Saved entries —

-- ==== Sys2Proof/Tests/Slice0.lean ====
section
/-! SUPPORT. The model's own tests. Every expected value is the spec's: the request words, vectors and programs of
95_test_vectors.md, the worked values of 40_numerics.md §6 and the bit layouts of 30_encoding.md; then a witness for the
hypotheses of each statement that has any. `decide +kernel` leaves the evaluation of exact rationals to the kernel. -/

namespace Sys2Proof.Tests

open Sys2Proof Sys2Proof.Machine

/-! ## Decoding: one request word for each operation, as 95_test_vectors.md writes it (SPREAD: program P4; COMPACT: R45
and R47 with the operand of R127) -/

theorem test_decode_norm : decodeWord 0x0402B71A9FBE76C8B4059219CE075F6FD#131 =
    .norm 0x402B71A9FBE76C8B#64 0x4059219CE075F6FD#64 := by decide
theorem test_decode_denorm : decodeWord 0x1FFFFFFFF02529AEDDEADBEEF031DF037#131 =
    .denorm 0xFFFFFFFF02529AED#64 0xDEADBEEF031DF037#64 := by decide
theorem test_decode_spread : decodeWord 0x200000000000000020000000000000000#131 = .spread 2#64 0#64 := by decide
theorem test_decode_interleave : decodeWord 0x300000000033611E00000000001FFA2F0#131 =
    .interleave 0x33611E0#64 0x1FFA2F0#64 := by decide
theorem test_decode_compact : decodeWord 0x4000E13A6EB445E7B0000000000000001#131 =
    .compact 0x000E13A6EB445E7B#64 1#64 := by decide
theorem test_decode_deinterleave : decodeWord 0x50007AFBE8909FE000000000000000000#131 =
    .deinterleave 0x0007AFBE8909FE00#64 0#64 := by decide
theorem test_decode_encode : decodeWord 0x640568000000000004069000000000000#131 =
    .encode 0x4056800000000000#64 0x4069000000000000#64 := by decide
theorem test_decode_decode : decodeWord 0x7FFFFFFFFFFFFFFFF0000000000000000#131 =
    .decode 0xFFFFFFFFFFFFFFFF#64 0#64 := by decide
theorem test_decode_table_word : decodeTableWord 136 0x500000000000000000000000000000000 =
    some (.deinterleave 0#64 0#64) := by decide
theorem test_encode_word : encode (.decode 0x000E13A6EB445E7B#64 0#64) = 0x7000E13A6EB445E7B0000000000000000#131 := by
  decide

/-! ## Well-formedness: each check refuses an ill-formed term (R56) -/

theorem test_line_refuses_unknown_label :
    programWellFormed [] [⟨1, .decode, .result 0 .r0, none⟩, ⟨0, .spread, .hex32 2#32, none⟩] = false := by decide
theorem test_line_refuses_own_label_as_second_operand :
    programWellFormed [] [⟨0, .denorm, .hex32 1#32, some (.result 0 .r1)⟩] = false := by decide
theorem test_line_refuses_label_used_twice :
    programWellFormed [] [⟨0, .spread, .hex32 1#32, none⟩, ⟨0, .spread, .hex32 2#32, none⟩] = false := by decide
theorem test_program_p1_is_well_formed :
    programWellFormed [] [⟨0, .encode, .decimal false 137220 (-4), some (.decimal false 1005252 (-4))⟩,
      ⟨1, .decode, .result 0 .r0, none⟩] = true := by decide

/-! ## Responses (95_test_vectors.md §2) -/

theorem test_norm_reference : respond (.norm 0x402B71A9FBE76C8B#64 0x4059219CE075F6FD#64) =
    ⟨0x0000000002529AED#64, 0x00000000031DF037#64⟩ := by decide +kernel
theorem test_norm_nan_and_out_of_domain : respond (.norm 0x7FF8000000000000#64 0x4069000000000000#64) =
    ⟨0x0000000000000000#64, 0x000000000438E38E#64⟩ := by decide +kernel
theorem test_denorm_ignores_upper_halves : respond (.denorm 0xFFFFFFFF02529AED#64 0xDEADBEEF031DF037#64) =
    ⟨0x402B71AA12F4222C#64, 0x4059219CE0C00000#64⟩ := by decide +kernel
theorem test_denorm_bottom_and_top : respond (.denorm 0x00000000#64 0xFFFFFFFF#64) =
    ⟨0xC0554345AC54AD94#64, 0x40D652FFFFF4C000#64⟩ := by decide +kernel
theorem test_spread_word : respond (.spread 0xDEADBEEF#64 0#64) = ⟨0x5154445145545455#64, 0#64⟩ := by decide
theorem test_spread_ignores_upper_half : respond (.spread 0xFFFFFFFF00000001#64 7#64) = ⟨1#64, 0#64⟩ := by decide
theorem test_interleave_word : respond (.interleave 0x12345678#64 0x9ABCDEF0#64) = ⟨0x838C8FB0B3BCBF40#64, 0#64⟩ := by
  decide
theorem test_interleave_y_is_odd : respond (.interleave 0#64 0x80000000#64) = ⟨0x8000000000000000#64, 0#64⟩ := by decide
theorem test_compact_word : respond (.compact 0x0123456789ABCDEF#64 0#64) = ⟨0x11BB11BB#64, 0#64⟩ := by decide
theorem test_compact_top_even_bit : respond (.compact 0x4000000000000000#64 3#64) = ⟨0x80000000#64, 0#64⟩ := by decide
theorem test_deinterleave_word : respond (.deinterleave 0x838C8FB0B3BCBF40#64 0#64) =
    ⟨0x12345678#64, 0x9ABCDEF0#64⟩ := by decide
theorem test_deinterleave_bit_53 : respond (.deinterleave 0x0020000000000000#64 0#64) = ⟨0#64, 0x04000000#64⟩ := by
  decide
theorem test_encode_reference : respond (.encode 0xC040EF34D6A161E5#64 0x4062E6B295E9E1B1#64) =
    ⟨3252046221964352#64, 0#64⟩ := by decide +kernel
theorem test_encode_out_of_domain : respond (.encode 0x4056800000000000#64 0x4069000000000000#64) =
    ⟨0x00300BD1F84EC5A8#64, 0#64⟩ := by decide +kernel
theorem test_decode_reference : respond (.decode 0x000E13A6EB445E7B#64 0xFFFFFFFFFFFFFFFF#64) =
    ⟨0x402B71AA12F4222C#64, 0x4059219CE0C00000#64⟩ := by decide +kernel
theorem test_decode_all_bits : respond (.decode 0xFFFFFFFFFFFFFFFF#64 0#64) =
    ⟨0x40C518BF2637925F#64, 0x40D652FFFFF4C000#64⟩ := by decide +kernel

/-! ## Numerics (95_test_vectors.md §2.1) -/

theorem test_fsub_tie_to_even : fsub 0x40554345B1A57EFF#64 minLat = 0x40654345B1A57F00#64 := by decide +kernel
theorem test_fmul_overflows : fmul scale 0x7E50000000000000#64 = 0x7FF0000000000000#64 := by decide +kernel
theorem test_fdiv_rounds : fdiv 0x41F8B17AF1226C91#64 latRange = 0x418294D769D4F914#64 := by decide +kernel
theorem test_u2f_top : u2f 0x100000000 = 0x41F0000000000000#64 := by decide +kernel
theorem test_f2u32_truncates : f2u32 0x418FFFFFFFFFFFFE#64 = 0x03FFFFFF#32 := by decide +kernel

/-! ## The timed interface with LATENCY = 2 (70_reset_and_hazards.md §8) -/

/-- A state with two slots, both invalid, nothing delivered. -/
def idleTwo : State :=
  { inp := Inputs.idle, upcoming := [], pipe := [⟨false, ⟨0#64, 0#64⟩⟩, ⟨false, ⟨0#64, 0#64⟩⟩], delivered := [], edges := 1 }

/-- The state an outcome answers; `idleTwo` where it answers none, which no step does. -/
def after (o : Host.Outcome State Fault Refusal) : State :=
  match o with
  | .next t => t
  | _ => idleTwo

/-- C of the trace, `SPREAD 0x00000002`. -/
def spreadTwo : Instr := .spread 2#64 0#64

theorem test_edge_accepts_into_slot_0 :
    ((after (step (idleTwo.presenting [spreadTwo]))).pipe.map fun x => x.v) = [true, false] := by decide
theorem test_response_after_two_edges :
    (after (step (after (step (idleTwo.presenting [spreadTwo]))))).rspPort = ⟨4#64, 0#64⟩ := by decide

/-- Edge 5 of the trace: C in flight, a reset with a request beside it. -/
def atEdgeFive : State :=
  { idleTwo with
    inp := ⟨true, true, 2#3, 2#64, 0#64⟩
    pipe := [⟨true, ⟨4#64, 0#64⟩⟩, ⟨false, ⟨0#64, 0#64⟩⟩] }

theorem test_reset_edge_discards_and_ignores :
    ((after (step atEdgeFive)).pipe.map fun x => x.v) = [false, false] ∧ (after (step atEdgeFive)).delivered = [] := by
  decide
theorem test_latency_zero_answers_in_the_same_cycle :
    ({ idleTwo with pipe := [] }.presenting [spreadTwo]).rspPort = ⟨4#64, 0#64⟩ := by decide
theorem test_first_step_after_reset_runs_the_word :
    (match step (State.reset.withFetchWord 136 0x200000000000000020000000000000000) with
      | .next t => t.edges == 2
      | _ => false) = true := by decide

/-! ## The requester (95_test_vectors.md §3, program P1) -/

theorem test_program_p1 :
    answerLines [] [⟨0, .encode, .decimal false 137220 (-4), some (.decimal false 1005252 (-4))⟩,
      ⟨1, .decode, .result 0 .r0, none⟩] =
    some [(0, ⟨0x000E13A6EB445E7B#64, 0#64⟩), (1, ⟨0x402B71AA12F4222C#64, 0x4059219CE0C00000#64⟩)] := by decide +kernel
theorem test_alias_compact_even : Alias.compactEven.expand 5 [.hex32 4#32] = some ⟨5, .compact, .hex32 4#32, none⟩ := by
  decide
theorem test_decimal_max_lat : decimalF64 false 8505112878 (-8) = maxLat := by decide +kernel

/-! ## Witnesses: the hypotheses of each statement can be met together -/

/-- The request of program P4's line C on the ports of `idleTwo`. -/
def presentingTwo : State := { idleTwo with inp := requestCycle 0x200000000000000020000000000000000#131 }

theorem witness_StepRunsThePresentedRequest :
    presentingTwo.inp.reqValid = true ∧ presentingTwo.inp.rst = false ∧
      presentingTwo.inp = requestCycle 0x200000000000000020000000000000000#131 := by decide
theorem witness_IdleEdgeShiftsAnInvalidSlotIn : idleTwo.inp.rst = false ∧ idleTwo.inp.reqValid = false := by decide
theorem witness_ResetEdgeDiscardsWhatIsInFlight : State.powerUp.inp.rst = true := by decide
theorem witness_DeliveriesAreWhatThePortCarried : step presentingTwo = .next (after (step presentingTwo)) := rfl
theorem witness_EdgeWithoutResetKeepsTheResponseSequence :
    presentingTwo.inp.rst = false ∧ step presentingTwo = .next (after (step presentingTwo)) := ⟨rfl, rfl⟩
theorem witness_DeliveredValuesDoNotDependOnTiming : idleTwo.outstanding = [] := by decide
theorem witness_RequestsOnConsecutiveCyclesAreAnsweredInOrder : { idleTwo with pipe := [] }.outstanding = [] := by decide
theorem witness_ResponseIsOnThePort :
    presentingTwo.presented = some spreadTwo ∧
      (after (step (after (step presentingTwo)))).rspValid = true := by decide

/-- The same timing as `presentingTwo` with another operation and other operands. -/
def presentingOther : State := { idleTwo with inp := requestCycle 0x4000E13A6EB445E7B0000000000000001#131 }

theorem witness_ResponseTimesDoNotDependOnOperands :
    presentingTwo.SameTiming presentingOther ∧ StepsTo 1 presentingTwo (after (step presentingTwo)) ∧
      StepsTo 1 presentingOther (after (step presentingOther)) :=
  ⟨⟨.cons ⟨rfl, rfl⟩ .nil, rfl⟩, ⟨_, rfl, rfl⟩, ⟨_, rfl, rfl⟩⟩
theorem witness_ResponseDependsOnTheRequestAlone :
    idleTwo.pipe.length = presentingTwo.pipe.length ∧ exec spreadTwo idleTwo = .next (after (exec spreadTwo idleTwo)) ∧
      exec spreadTwo presentingTwo = .next (after (exec spreadTwo presentingTwo)) := ⟨rfl, rfl, rfl⟩
theorem witness_ResponseDependsOnTheRequestAlone_latency_zero : { idleTwo with pipe := [] }.pipe = [] := rfl

/-- A state with the invariant in which a response has been delivered. -/
def afterOneDelivery : State := { State.reset with delivered := [respond spreadTwo] }

theorem witness_EveryStepKeepsTheInvariant :
    afterOneDelivery.Inv ∧ step afterOneDelivery = .next (after (step afterOneDelivery)) := by
  refine ⟨⟨by simp [afterOneDelivery, State.reset, clearedPipe], fun slot h hv => ?_, fun r h => ?_⟩, rfl⟩
  · simp only [afterOneDelivery, State.reset, clearedPipe, List.mem_map] at h
    obtain ⟨k, -, rfl⟩ := h
    cases hv
  · exact ⟨spreadTwo, List.mem_singleton.1 h⟩

theorem witness_IgnoredOperandWiresMakeNoDifference :
    (0xFFFFFFFF02529AED#64 : U64).setWidth 32 = (0x02529AED#64 : U64).setWidth 32 ∧
      (0xDEADBEEF031DF037#64 : U64).setWidth 32 = (0x031DF037#64 : U64).setWidth 32 := by decide
theorem witness_bit_positions : 0 < 32 ∧ 31 < 32 ∧ 0 < 6 ∧ 5 < 6 := by decide
theorem witness_CodesOfSmallIndicesHaveZeroUpperBits : (0x03FFFFFF#32 : U32).toNat < 2 ^ 26 := by decide

theorem witness_Round64IsNearest_below_overflow :
    (0 : ℚ) < 2 ^ 53 + 1 ∧ (2 ^ 53 + 1 : ℚ) < 2 ^ 1024 - 2 ^ 970 := by decide +kernel
theorem witness_Round64IsNearest_tie : isFinite 0x4340000000000001#64 = true ∧
    val 0x4340000000000001#64 ≠ val (round64 false (2 ^ 53 + 1)) ∧
    |(2 ^ 53 + 1 : ℚ) - val 0x4340000000000001#64| = |(2 ^ 53 + 1 : ℚ) - val (round64 false (2 ^ 53 + 1))| := by
  decide +kernel
theorem witness_Round64IsNearest_overflow :
    (0 : ℚ) < 2 ^ 1024 - 2 ^ 970 ∧ round64 true (2 ^ 1024 - 2 ^ 970) = infF64 true := by decide +kernel
theorem witness_FourFunctionsRoundTheExactResult : isFinite minLat = true ∧ isFinite latRange = true ∧
    isFinite (fadd minLat latRange) = true ∧ isFinite (fsub minLat latRange) = true ∧
    isFinite (fmul minLat latRange) = true ∧ val latRange ≠ 0 ∧ isFinite (fdiv minLat latRange) = true := by
  decide +kernel
theorem witness_SubtractionOfItselfIsPlusZero : isNaN 0x7FF8000000000001#64 = true ∧ isFinite minLat = true := by decide
theorem witness_IntegerConversionIsExact : 2 ^ 32 ≤ 2 ^ 32 := by decide
theorem witness_ConversionToU32_nan : isNaN 0xFFFFFFFFFFFFFFFF#64 = true := by decide
theorem witness_ConversionToU32_bottom :
    isFinite 0xBFF0000000000000#64 = true ∧ val 0xBFF0000000000000#64 = -1 := by decide +kernel
theorem witness_ConversionToU32_truncated_to_zero : isFinite 0xBFEFFFFFFFFFFFFF#64 = true ∧
    -1 < val 0xBFEFFFFFFFFFFFFF#64 ∧ val 0x8000000000000000#64 = 0 := by decide +kernel
theorem witness_ConversionToU32_in_range : isFinite 0x41EFFFFFFFFFFFFF#64 = true ∧ 0 < val 0x0000000000000001#64 ∧
    0 < val 0x41EFFFFFFFFFFFFF#64 ∧ val 0x41EFFFFFFFFFFFFF#64 < 2 ^ 32 := by decide +kernel
theorem witness_ConversionToU32_top :
    isFinite 0x41F0000000000000#64 = true ∧ val 0x41F0000000000000#64 = 2 ^ 32 := by decide +kernel

/-- The lower order of two finite values. -/
theorem leF64_of_finite {x y : F64} (hx : isFinite x = true) (hy : isFinite y = true) (h : val x ≤ val y) :
    LeF64 x y := by
  simp only [isFinite, Bool.and_eq_true, Bool.not_eq_true'] at hx hy
  exact ⟨hx.1, hy.1, .inr (.inr ⟨by simp [isFinite, hx], by simp [isFinite, hy], h⟩)⟩
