-- ==== Sys2Proof/Syntax.lean ====
section
/-! DEFINITION. The commands of the block: one constructor of `Instr` for each row of spec/opcode_table.json, and the
operand types they carry. A register command carries the request it came in; a physical event carries what the
device observes at that instant (notes/assumptions/5.md). -/

namespace Sys2Proof

/-- A single-register write as it reaches the device inside an accepted message: the session slot it came on, whether
its TAG verified (R567), and the epoch it names (R60). -/
structure Req where
  slot : Fin 8
  authOk : Bool
  epoch : Word
  deriving DecidableEq, Repr

/-- The header of a KCT message (R559) and the port it arrived on; `authOk` says whether its TAG verifies (R565). -/
structure Hdr where
  session : Word
  authOk : Bool
  seq : Nat
  ack : Nat
  epoch : Word
  window : Nat
  port : Fin 2
  deriving DecidableEq, Repr

/-- The payload of a STREAM_OPEN (R575). -/
structure StreamReq where
  kind : Nat
  credit : Nat
  rate : Nat
  base : Nat
  recSize : Nat
  size : Nat
  wrReg : Nat
  rdReg : Nat
  deriving DecidableEq, Repr

/-- What the signature unit reports of an object: whether its ML-DSA-87 signature verifies under the public key it holds, over the digest
the device computes, with the context string of its kind (R37, R216, R652). -/
structure CryptoObs where
  sigOk : Bool
  deriving DecidableEq, Repr

/-- A frame that is no KCT message, as R555 and R556 sort it. -/
inductive EthFrame where
  | neighbourDiscovery
  | arp
  | echo
  | pause
  | fragment
  | badChecksum
  | badKct
  | other
  deriving DecidableEq, Repr

/-- A lane of a group. -/
inductive LaneId where
  | a
  | b
  deriving DecidableEq, Repr

/-- A decoded link frame (R135 to R138): header fields, 64 payload vectors of 64 bits, and the control slot's four
entries. -/
structure Frame where
  fseq : Nat
  typ : Nat
  tset : Nat
  vlast : Nat
  first : Bool
  last : Bool
  payload : List Nat
  entries : List Nat
  deriving DecidableEq, Repr

/-- What a slack monitor times in a window (R83), in one unit of time. -/
structure SlackObs where
  guaranteed : Nat
  measured : Nat
  deriving DecidableEq, Repr

/-- The background jobs of R90. -/
inductive PavaneJob where
  | scrub
  | library
  | calibration
  | drift
  | eyeScan
  | telemetry
  deriving DecidableEq, Repr

/-- One sampling of the telemetry sensors (R92): junction sensors and the other temperatures in 1/16 °C, VIN in mV,
input current in mA, input power in 10 mW, and the eight rails in mV. -/
structure SensorObs where
  tj : List Int
  tCase : Int
  tHbm0 : Int
  tHbm1 : Int
  tNand : Int
  tPwr : Int
  vin : Nat
  iin : Nat
  pin : Nat
  rails : List Nat
  deriving DecidableEq, Repr

/-- What a linearisation run measured on one path pair of a channel (R283): for each path (drive, then compare) the mean
delay of every vernier code in 1/256 tick and the residuals at 64 times in 1/256 tick; the companion temperature
in 1/16 °C, the fitted drift coefficients (R289) in 1/1000 ps/°C, and whether the run ended early (R91). -/
structure LinObs where
  delays : List (List Int)
  residuals : List (List Int)
  temp : Int
  coefDrive : Int
  coefCompare : Int
  aborted : Bool
  deriving DecidableEq, Repr

/-- What a deskew run found on a channel (R285), in ticks: the stamps of the launch and of the open-circuit reflection, if one came,
the drive and compare path delays derived from them, and whether the run ended early. -/
structure DeskewObs where
  launch : Nat
  reflection : Option Nat
  drive : Int
  compare : Int
  aborted : Bool
  deriving DecidableEq, Repr

/-- What the two copies of a protected unit do at an operation (R172, R302): they agree, agree when the inputs are judged
again, or disagree a second time. -/
inductive Copies where
  | agree
  | retried
  | disagree
  deriving DecidableEq, Repr

/-- What a code-density run found on a channel (R405, R406): events by code and by cycle, the correlation coefficient of
successive codes in 10^-6, the precision figure in 0.01 ps, the companion temperature in 1/16 °C, whether the events
arrived in time, and whether the run ended early (R91). -/
structure CdObs where
  codes : List Nat
  cycles : List Nat
  correl : Int
  prec : Nat
  temp : Int
  inTime : Bool
  aborted : Bool
  deriving DecidableEq, Repr


/-- What the security units report when a command completes (R647, R648, R655): whether the burn verified, the identity public
key generated, and the signature of a report. -/
structure SecObs where
  burnOk : Bool
  key : List Word
  sig : List Byte
  deriving DecidableEq, Repr

/-- What the signature unit reports of the token in DBG_TOKEN (R659, R660): whether SIG verifies under its PUBKEY. -/
structure TokenObs where
  sigOk : Bool
  deriving DecidableEq, Repr

/-- What the debugger asks of a site core (R662). -/
inductive HaltAct where
  | halt
  | step
  | resume
  deriving DecidableEq, Repr

/-- What the signature unit reports at a start-up (R50, R653): of both firmware slots, the microcode and both image slots; and whether the
core image could be read from the library (R495). -/
structure BootObs where
  fw0 : CryptoObs
  fw1 : CryptoObs
  ucode : CryptoObs
  imgA : CryptoObs
  imgB : CryptoObs
  coreRead : Bool
  deriving DecidableEq, Repr

/-- What the cryptographic units report while a register write acts: at the start-up that a reset begins (R50, R653), and of the
token a debug request names (R660). -/
structure WriteObs where
  boot : BootObs
  token : TokenObs
  deriving DecidableEq, Repr

/-- An access through the debug access port (R657, R662): selecting it alone, reading or writing registers and memory, or reading
a register of a halted core (32 for the pc). -/
inductive DapAccess where
  | select
  | readReg (addr : Nat)
  | writeReg (addr : Nat) (value : Word) (obs : WriteObs)
  | readMem (addr len : Nat)
  | writeMem (addr : Nat) (data : List Byte)
  | readCore (k : Fin 64) (reg : Fin 33)
  deriving DecidableEq, Repr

How to complete this task —
Each line from the top of the records down to the one with "hypotheses of each statement that" must be retyped exactly; include both ends and nothing else.

Response to the task —
-- ==== Sys2Proof/Tests/Slice0.lean ====
section
/-! SUPPORT. The model's own tests. Every expected value is the spec's: the request words, vectors and programs of
95_test_vectors.md, the worked values of 40_numerics.md §6 and the bit layouts of 30_encoding.md; then a witness for the
hypotheses of each statement that has any. `decide +kernel` leaves the evaluation of exact rationals to the kernel. -/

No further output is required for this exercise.